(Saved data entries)
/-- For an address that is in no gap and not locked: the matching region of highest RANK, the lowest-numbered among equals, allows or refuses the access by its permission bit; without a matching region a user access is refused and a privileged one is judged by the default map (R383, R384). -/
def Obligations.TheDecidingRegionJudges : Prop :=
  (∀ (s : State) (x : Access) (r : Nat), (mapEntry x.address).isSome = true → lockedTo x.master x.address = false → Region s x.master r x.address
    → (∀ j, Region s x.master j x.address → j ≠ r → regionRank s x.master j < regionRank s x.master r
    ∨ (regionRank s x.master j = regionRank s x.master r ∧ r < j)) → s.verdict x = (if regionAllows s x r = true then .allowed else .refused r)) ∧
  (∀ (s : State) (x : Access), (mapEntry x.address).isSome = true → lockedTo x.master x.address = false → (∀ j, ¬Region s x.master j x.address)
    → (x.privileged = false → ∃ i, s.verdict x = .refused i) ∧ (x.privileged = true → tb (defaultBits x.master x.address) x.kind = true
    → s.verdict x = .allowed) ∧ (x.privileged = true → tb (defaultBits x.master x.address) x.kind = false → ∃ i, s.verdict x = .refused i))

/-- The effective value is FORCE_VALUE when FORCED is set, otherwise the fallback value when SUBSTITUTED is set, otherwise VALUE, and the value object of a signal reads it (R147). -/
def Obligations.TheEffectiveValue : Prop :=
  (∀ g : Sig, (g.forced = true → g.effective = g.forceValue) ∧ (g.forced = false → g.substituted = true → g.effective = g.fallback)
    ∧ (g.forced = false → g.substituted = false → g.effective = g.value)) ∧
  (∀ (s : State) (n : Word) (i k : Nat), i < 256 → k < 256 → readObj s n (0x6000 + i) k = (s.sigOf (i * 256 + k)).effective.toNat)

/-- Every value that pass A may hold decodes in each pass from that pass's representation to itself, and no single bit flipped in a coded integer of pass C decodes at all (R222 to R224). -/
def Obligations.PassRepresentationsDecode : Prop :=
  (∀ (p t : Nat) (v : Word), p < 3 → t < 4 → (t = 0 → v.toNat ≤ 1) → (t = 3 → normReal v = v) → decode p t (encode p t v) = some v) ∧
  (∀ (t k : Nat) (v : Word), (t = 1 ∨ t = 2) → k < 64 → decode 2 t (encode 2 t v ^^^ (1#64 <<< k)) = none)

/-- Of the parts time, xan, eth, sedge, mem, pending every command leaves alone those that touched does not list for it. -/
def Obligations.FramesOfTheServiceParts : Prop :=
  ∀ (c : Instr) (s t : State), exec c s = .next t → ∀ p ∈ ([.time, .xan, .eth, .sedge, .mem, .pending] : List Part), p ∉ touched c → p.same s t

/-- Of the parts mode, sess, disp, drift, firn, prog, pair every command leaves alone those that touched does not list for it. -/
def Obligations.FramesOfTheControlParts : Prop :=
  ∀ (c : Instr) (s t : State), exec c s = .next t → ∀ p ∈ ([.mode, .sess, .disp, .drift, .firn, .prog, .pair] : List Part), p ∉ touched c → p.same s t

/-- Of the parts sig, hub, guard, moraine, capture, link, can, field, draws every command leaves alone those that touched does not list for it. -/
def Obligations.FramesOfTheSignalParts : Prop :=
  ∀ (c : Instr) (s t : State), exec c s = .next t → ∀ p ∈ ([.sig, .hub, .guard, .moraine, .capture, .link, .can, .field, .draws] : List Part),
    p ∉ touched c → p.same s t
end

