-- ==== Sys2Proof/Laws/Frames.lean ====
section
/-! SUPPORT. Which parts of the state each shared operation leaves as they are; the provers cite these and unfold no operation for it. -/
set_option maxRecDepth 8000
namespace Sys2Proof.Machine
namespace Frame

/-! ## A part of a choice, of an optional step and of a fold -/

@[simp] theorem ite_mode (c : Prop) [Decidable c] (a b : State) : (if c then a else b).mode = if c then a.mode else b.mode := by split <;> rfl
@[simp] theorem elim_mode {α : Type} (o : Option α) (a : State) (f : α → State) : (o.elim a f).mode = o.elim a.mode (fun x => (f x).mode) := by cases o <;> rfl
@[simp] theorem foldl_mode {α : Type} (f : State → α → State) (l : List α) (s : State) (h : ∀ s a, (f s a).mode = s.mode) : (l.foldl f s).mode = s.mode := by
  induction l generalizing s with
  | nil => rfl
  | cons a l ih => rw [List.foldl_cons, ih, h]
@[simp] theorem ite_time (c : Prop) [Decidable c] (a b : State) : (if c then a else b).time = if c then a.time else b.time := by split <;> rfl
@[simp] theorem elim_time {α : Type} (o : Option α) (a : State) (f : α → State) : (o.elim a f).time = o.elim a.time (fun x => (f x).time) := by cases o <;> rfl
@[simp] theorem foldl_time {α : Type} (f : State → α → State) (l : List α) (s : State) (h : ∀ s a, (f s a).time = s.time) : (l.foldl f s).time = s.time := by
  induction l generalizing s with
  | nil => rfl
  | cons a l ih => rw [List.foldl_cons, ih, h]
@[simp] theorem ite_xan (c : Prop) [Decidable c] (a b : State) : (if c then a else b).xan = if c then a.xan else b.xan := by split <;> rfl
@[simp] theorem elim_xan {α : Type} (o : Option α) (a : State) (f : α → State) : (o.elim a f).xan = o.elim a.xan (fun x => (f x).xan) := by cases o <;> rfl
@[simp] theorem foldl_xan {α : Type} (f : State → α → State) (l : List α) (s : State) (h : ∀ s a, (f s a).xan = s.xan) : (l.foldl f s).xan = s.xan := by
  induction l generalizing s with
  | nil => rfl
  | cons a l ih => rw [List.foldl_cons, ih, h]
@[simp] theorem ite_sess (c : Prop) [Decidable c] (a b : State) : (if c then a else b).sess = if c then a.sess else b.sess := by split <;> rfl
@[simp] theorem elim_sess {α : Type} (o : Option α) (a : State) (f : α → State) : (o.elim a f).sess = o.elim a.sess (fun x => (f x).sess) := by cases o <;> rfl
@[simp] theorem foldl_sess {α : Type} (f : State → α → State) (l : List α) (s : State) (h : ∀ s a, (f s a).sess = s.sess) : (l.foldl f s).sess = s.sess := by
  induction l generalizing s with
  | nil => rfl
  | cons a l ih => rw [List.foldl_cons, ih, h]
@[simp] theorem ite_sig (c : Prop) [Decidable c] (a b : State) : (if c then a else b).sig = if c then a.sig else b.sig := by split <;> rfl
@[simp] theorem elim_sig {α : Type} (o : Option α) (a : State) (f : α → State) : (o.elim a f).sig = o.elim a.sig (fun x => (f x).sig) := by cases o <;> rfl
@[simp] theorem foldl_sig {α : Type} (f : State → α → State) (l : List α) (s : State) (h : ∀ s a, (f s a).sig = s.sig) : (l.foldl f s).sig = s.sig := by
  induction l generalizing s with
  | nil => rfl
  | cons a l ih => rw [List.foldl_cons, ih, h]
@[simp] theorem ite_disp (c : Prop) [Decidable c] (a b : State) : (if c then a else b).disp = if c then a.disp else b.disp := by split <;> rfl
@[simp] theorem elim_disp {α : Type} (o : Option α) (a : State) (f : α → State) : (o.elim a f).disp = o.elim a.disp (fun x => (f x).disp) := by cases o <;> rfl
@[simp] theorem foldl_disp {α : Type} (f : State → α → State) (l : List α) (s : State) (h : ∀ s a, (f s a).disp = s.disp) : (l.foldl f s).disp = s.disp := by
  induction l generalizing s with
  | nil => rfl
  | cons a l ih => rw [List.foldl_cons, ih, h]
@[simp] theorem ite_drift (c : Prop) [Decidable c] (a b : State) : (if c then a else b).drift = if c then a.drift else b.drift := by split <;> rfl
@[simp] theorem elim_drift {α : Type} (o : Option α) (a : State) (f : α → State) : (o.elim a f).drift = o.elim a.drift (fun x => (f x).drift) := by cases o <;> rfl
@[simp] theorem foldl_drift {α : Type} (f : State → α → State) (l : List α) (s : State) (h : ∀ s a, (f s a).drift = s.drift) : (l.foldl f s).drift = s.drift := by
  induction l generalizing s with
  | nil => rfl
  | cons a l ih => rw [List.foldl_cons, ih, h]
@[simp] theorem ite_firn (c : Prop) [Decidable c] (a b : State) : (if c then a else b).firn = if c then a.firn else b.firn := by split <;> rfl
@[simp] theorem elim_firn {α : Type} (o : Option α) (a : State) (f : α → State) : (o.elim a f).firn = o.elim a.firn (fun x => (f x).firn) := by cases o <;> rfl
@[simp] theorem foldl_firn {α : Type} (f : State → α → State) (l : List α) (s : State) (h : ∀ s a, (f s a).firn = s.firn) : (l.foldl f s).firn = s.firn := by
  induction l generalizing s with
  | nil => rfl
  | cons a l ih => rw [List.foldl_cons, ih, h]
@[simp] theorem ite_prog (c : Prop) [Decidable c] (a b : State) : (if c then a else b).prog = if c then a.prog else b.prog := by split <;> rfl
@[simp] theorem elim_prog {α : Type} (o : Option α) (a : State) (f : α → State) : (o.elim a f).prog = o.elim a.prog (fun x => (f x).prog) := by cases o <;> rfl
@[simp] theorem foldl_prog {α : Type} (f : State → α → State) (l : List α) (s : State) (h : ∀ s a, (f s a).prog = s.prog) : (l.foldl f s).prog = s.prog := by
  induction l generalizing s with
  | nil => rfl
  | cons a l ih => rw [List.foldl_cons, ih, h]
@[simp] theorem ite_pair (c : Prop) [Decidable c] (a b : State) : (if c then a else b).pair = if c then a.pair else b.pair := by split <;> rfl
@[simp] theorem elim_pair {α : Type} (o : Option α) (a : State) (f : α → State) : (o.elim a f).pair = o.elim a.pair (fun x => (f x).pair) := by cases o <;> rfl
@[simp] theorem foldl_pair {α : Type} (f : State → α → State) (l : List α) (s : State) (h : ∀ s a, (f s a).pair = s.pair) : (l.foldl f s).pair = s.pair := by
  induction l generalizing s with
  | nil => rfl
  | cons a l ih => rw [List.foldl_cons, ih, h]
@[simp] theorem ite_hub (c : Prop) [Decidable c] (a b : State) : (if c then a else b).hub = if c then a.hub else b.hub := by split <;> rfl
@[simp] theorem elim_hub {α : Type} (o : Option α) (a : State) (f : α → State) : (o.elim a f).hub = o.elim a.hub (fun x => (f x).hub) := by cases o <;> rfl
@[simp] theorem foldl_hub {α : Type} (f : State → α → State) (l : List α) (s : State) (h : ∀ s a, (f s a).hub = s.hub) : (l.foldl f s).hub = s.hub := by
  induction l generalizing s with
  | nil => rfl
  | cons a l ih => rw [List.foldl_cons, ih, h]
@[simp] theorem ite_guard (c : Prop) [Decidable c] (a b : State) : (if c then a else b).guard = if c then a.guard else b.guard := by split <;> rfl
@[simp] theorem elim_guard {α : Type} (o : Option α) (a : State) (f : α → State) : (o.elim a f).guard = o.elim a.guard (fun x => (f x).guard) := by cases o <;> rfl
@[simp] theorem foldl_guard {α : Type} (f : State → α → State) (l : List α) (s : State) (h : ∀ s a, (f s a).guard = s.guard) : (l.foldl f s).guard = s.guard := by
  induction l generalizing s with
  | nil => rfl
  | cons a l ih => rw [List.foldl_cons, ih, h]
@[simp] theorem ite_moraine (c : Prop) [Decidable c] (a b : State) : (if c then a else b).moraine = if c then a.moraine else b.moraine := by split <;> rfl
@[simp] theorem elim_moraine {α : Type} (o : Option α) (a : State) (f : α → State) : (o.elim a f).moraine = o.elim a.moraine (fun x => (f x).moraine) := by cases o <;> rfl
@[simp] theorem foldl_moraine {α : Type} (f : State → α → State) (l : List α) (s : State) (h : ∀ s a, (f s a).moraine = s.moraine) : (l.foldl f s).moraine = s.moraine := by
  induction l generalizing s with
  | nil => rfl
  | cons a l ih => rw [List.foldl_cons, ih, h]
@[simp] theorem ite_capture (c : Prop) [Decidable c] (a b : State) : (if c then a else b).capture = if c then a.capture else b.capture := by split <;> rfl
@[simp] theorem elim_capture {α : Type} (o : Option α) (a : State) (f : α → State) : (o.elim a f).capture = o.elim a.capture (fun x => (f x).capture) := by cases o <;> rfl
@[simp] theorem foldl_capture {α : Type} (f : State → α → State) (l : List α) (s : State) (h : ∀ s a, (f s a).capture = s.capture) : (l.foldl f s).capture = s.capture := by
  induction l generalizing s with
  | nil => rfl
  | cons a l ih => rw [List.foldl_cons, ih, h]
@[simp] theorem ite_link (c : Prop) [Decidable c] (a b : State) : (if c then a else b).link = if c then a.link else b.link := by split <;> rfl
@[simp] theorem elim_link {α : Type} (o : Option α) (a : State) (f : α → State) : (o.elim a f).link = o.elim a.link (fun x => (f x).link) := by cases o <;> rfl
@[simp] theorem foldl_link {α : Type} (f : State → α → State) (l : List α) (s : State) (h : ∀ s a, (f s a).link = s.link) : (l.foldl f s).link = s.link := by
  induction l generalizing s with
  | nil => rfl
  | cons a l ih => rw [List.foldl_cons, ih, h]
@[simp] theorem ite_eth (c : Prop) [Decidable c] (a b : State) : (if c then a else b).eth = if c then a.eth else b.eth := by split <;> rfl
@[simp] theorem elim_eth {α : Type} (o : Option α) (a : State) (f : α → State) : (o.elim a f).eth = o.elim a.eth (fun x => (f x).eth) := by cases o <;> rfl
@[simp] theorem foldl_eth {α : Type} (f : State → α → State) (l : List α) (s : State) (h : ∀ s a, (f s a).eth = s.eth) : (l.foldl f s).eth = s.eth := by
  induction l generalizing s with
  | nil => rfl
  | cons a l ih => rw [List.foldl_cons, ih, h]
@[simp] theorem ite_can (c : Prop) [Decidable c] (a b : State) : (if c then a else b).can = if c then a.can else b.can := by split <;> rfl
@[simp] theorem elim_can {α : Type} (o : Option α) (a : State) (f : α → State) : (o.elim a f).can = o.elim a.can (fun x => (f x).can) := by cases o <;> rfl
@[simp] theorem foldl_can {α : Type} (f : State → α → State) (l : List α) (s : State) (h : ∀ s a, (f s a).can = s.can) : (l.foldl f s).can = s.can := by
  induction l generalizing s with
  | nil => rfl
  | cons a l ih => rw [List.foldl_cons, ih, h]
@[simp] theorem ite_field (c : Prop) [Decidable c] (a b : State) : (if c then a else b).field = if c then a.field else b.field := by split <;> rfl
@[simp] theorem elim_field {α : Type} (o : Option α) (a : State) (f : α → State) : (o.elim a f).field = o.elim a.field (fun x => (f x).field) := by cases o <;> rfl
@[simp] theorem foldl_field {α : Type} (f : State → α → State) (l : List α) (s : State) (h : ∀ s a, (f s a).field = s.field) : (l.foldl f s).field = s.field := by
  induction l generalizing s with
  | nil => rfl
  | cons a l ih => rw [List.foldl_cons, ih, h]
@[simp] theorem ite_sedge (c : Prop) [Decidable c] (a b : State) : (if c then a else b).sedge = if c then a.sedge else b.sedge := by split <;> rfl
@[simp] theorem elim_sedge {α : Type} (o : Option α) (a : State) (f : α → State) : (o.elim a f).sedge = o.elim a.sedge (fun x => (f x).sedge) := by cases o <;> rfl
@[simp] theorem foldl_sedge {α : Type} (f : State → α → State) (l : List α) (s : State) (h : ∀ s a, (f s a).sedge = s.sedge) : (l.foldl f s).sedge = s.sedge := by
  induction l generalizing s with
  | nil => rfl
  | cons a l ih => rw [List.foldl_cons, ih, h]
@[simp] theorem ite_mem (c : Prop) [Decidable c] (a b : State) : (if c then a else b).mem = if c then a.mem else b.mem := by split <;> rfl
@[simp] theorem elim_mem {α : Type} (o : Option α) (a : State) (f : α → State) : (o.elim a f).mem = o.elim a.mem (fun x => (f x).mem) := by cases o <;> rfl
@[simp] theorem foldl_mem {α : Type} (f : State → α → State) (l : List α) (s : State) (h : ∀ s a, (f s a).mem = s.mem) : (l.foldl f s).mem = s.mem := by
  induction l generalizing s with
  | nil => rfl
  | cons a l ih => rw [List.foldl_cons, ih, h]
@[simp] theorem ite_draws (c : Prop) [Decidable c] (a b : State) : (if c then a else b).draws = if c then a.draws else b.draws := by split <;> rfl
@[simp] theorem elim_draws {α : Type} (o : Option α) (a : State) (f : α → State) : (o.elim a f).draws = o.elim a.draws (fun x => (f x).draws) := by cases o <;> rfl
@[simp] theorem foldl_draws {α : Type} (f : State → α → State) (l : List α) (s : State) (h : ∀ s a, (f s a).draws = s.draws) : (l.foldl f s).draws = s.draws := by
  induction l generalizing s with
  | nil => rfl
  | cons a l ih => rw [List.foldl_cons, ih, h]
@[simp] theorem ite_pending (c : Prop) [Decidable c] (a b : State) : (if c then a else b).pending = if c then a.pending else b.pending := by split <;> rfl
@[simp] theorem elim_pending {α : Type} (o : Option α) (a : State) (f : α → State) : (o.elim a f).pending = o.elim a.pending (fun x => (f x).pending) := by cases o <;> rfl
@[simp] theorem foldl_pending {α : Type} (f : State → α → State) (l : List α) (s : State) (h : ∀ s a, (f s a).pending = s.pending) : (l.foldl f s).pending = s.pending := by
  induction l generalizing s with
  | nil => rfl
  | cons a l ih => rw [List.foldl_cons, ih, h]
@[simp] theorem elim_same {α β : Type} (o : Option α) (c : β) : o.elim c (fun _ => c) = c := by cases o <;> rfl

- _Task requirements_: Based on the entries above, please count how many lines contain the string "mapEntry", and reply with the figure only.

- _Exercise response_: 2